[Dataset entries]
———

/-- Every cause of R133, but for the length and the fetch, that a form with an assigned major raises; `whole` when
all its words are at hand. -/
def Form.causes (regs : Nat) (whole : Bool) (f : Form) : List Nat :=
  sub f.instr.isNone 2 ++
    match f with
    | .sc maj min o => o.causes maj min
    | .br cond o => o.causes cond
    | .vec maj min o => sub (!sfuTyOk maj o) 2 ++ (match vecRow maj min o with | some r => r.causes regs whole o | none => [])
    | .sweep _ maj min o =>
      sub (!sfuTyOk maj o) 2 ++ (match vecRow maj min o with | some r => r.causes regs whole o | none => [])
    | .mem maj o => o.causes maj regs
    | .atm maj o => o.causes maj regs
    | .q maj qop o => o.causes maj qop
    | .priv qop o => o.causes qop
    | .rep _ _ _ => []

/-- A form read from `n` words that are at hand: a code in an extension word beyond them, where 0 would be unassigned, stands
at an assigned value, so that no cause is found in a word that is not there (R133): B of VRED and VSCAN, ORD of a load or
store. -/
def Form.cutAt (n : Nat) : Form → Form
  | .vec 0x18 min o => .vec 0x18 min (if o.ext ∧ n < 2 ∧ (min = 4 ∨ min = 5) then { o with b := 56 } else o)
  | .mem maj o => .mem maj (if o.ext ∧ n < 3 then { o with ord := if maj % 2 = 0 then 1 else 2 } else o)
  | f => f

/-- Whether the form has the length it was written in (R116). -/
def Form.lenOk : Form → Bool
  | .sc maj min o => scLenOk maj min o.lit.isSome
  | .vec maj min o => match vecRow maj min o with | some r => r.lenOk o.ext o.lit.isSome | none => true
  | .sweep _ maj min o =>
    o.ext && (match vecRow maj min o with | some r => !o.lit.isSome || !sweepable maj min || r.lit | none => true)
  | _ => true

/-! From an instruction back to its form. -/

def Instr.vecForm : Instr → Option (Nat × Nat × VOps)
  | jmpr o => some (0x05, 0, o) | callr o => some (0x05, 1, o) | ret o => some (0x05, 2, o) | Instr.exit o => some (0x05, 3, o)
  | yield o => some (0x05, 4, o) | sleep o => some (0x05, 5, o) | nop o => some (0x05, 6, o) | elect o => some (0x05, 7, o)
  | sleepto o => some (0x06, 0, o) | trap o => some (0x06, 1, o) | tret o => some (0x06, 2, o)
  | tretSkip o => some (0x06, 2, o) | tretPass o => some (0x06, 2, o) | rdsr o => some (0x06, 3, o)
  | rdsrC o => some (0x06, 3, o) | rdclk o => some (0x06, 4, o)
  | vaddI32 o => some (0x08, 0, o) | vsubI32 o => some (0x08, 1, o) | vmulI32 o => some (0x08, 2, o)
  | vmulhI32 o => some (0x08, 3, o) | vmadI32 o => some (0x08, 4, o) | vminI32 o => some (0x08, 5, o)
  | vmaxI32 o => some (0x08, 6, o) | vabsI32 o => some (0x08, 7, o)
  | vaddN32 o => some (0x09, 0, o) | vsubN32 o => some (0x09, 1, o) | vmulN32 o => some (0x09, 2, o)
  | vmulhN32 o => some (0x09, 3, o) | vmadN32 o => some (0x09, 4, o) | vminN32 o => some (0x09, 5, o)
  | vmaxN32 o => some (0x09, 6, o)
  | vand o => some (0x0A, 0, o) | vor o => some (0x0A, 1, o) | vxor o => some (0x0A, 2, o) | vshl o => some (0x0A, 3, o)
  | vshr o => some (0x0A, 4, o) | vsra o => some (0x0A, 5, o) | vsel o => some (0x0A, 6, o) | vmov o => some (0x0A, 7, o)
  | vcmpI32 n o => some (0x0B, n, o) | vcmpN32 n o => some (0x0C, n, o)
  | vbcast o => some (0x0D, 0, o) | vextr o => some (0x0D, 1, o) | vlane o => some (0x0D, 2, o)
  | vfaddF32 o => some (0x10, 0, o) | vfsubF32 o => some (0x10, 1, o) | vfmulF32 o => some (0x10, 2, o)
  | vfmaF32 o => some (0x10, 3, o) | vfminF32 o => some (0x10, 4, o) | vfmaxF32 o => some (0x10, 5, o)
  | vfsgnF32 o => some (0x10, 6, o) | vfclassF32 o => some (0x10, 7, o)
  | vfaddBf16 o => some (0x11, 0, o) | vfsubBf16 o => some (0x11, 1, o) | vfmulBf16 o => some (0x11, 2, o)
  | vfmaBf16 o => some (0x11, 3, o) | vfminBf16 o => some (0x11, 4, o) | vfmaxBf16 o => some (0x11, 5, o)
  | vfsgnBf16 o => some (0x11, 6, o) | vfclassBf16 o => some (0x11, 7, o)
  | vfaddF16 o => some (0x12, 0, o) | vfsubF16 o => some (0x12, 1, o) | vfmulF16 o => some (0x12, 2, o)
  | vfmaF16 o => some (0x12, 3, o) | vfminF16 o => some (0x12, 4, o) | vfmaxF16 o => some (0x12, 5, o)
  | vfsgnF16 o => some (0x12, 6, o) | vfclassF16 o => some (0x12, 7, o)
  | vfcmp n o => some (0x13, n, o)
  | vexp o => some (0x14, 0, o) | vexp2 o => some (0x14, 1, o) | vlog2 o => some (0x14, 2, o) | vrcp o => some (0x14, 3, o)
  | vrsqrt o => some (0x14, 4, o) | vsqrt o => some (0x14, 5, o) | vsin o => some (0x14, 6, o) | vcos o => some (0x14, 7, o)
  | vtanh o => some (0x15, 0, o) | vsigm o => some (0x15, 1, o) | vgelu o => some (0x15, 2, o)
  | vcvt o => some (0x16, 0, o) | vtag o => some (0x16, 1, o) | vscaleApply o => some (0x16, 2, o)
  | vscaleFind o => some (0x16, 2, o) | vzpPack o => some (0x16, 3, o) | vzpExtr o => some (0x16, 3, o)
  | vxlaneDn o => some (0x18, 0, o) | vxlaneUp o => some (0x18, 1, o) | vxlaneBfly o => some (0x18, 2, o)
  | vshuf o => some (0x18, 3, o) | vred o => some (0x18, 4, o) | vscan o => some (0x18, 5, o)
  | vballot o => some (0x18, 6, o) | vtopk o => some (0x18, 7, o)
  | vstatAcc o => some (0x19, 0, o) | vstatRd o => some (0x19, 0, o) | vstatClr o => some (0x19, 0, o)
  | vrmax o => some (0x19, 1, o) | vnorm o => some (0x19, 2, o) | vfuse o => some (0x1C, 0, o)
  | itset o => some (0x1D, 0, o) | itrd o => some (0x1D, 1, o)
  | _ => none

———

## About this task
Look above for the line holding "(0x11, 2, o)". Print it and every line after it, exactly, through the line holding "(0x12, 2, o)".

## Response to this exercise
  | vfaddBf16 o => some (0x11, 0, o) | vfsubBf16 o => some (0x11, 1, o) | vfmulBf16 o => some (0x11, 2, o)
  | vfmaBf16 o => some (0x11, 3, o) | vfminBf16 o => some (0x11, 4, o) | vfmaxBf16 o => some (0x11, 5, o)
  | vfsgnBf16 o => some (0x11, 6, o) | vfclassBf16 o => some (0x11, 7, o)
  | vfaddF16 o => some (0x12, 0, o) | vfsubF16 o => some (0x12, 1, o) | vfmulF16 o => some (0x12, 2, o)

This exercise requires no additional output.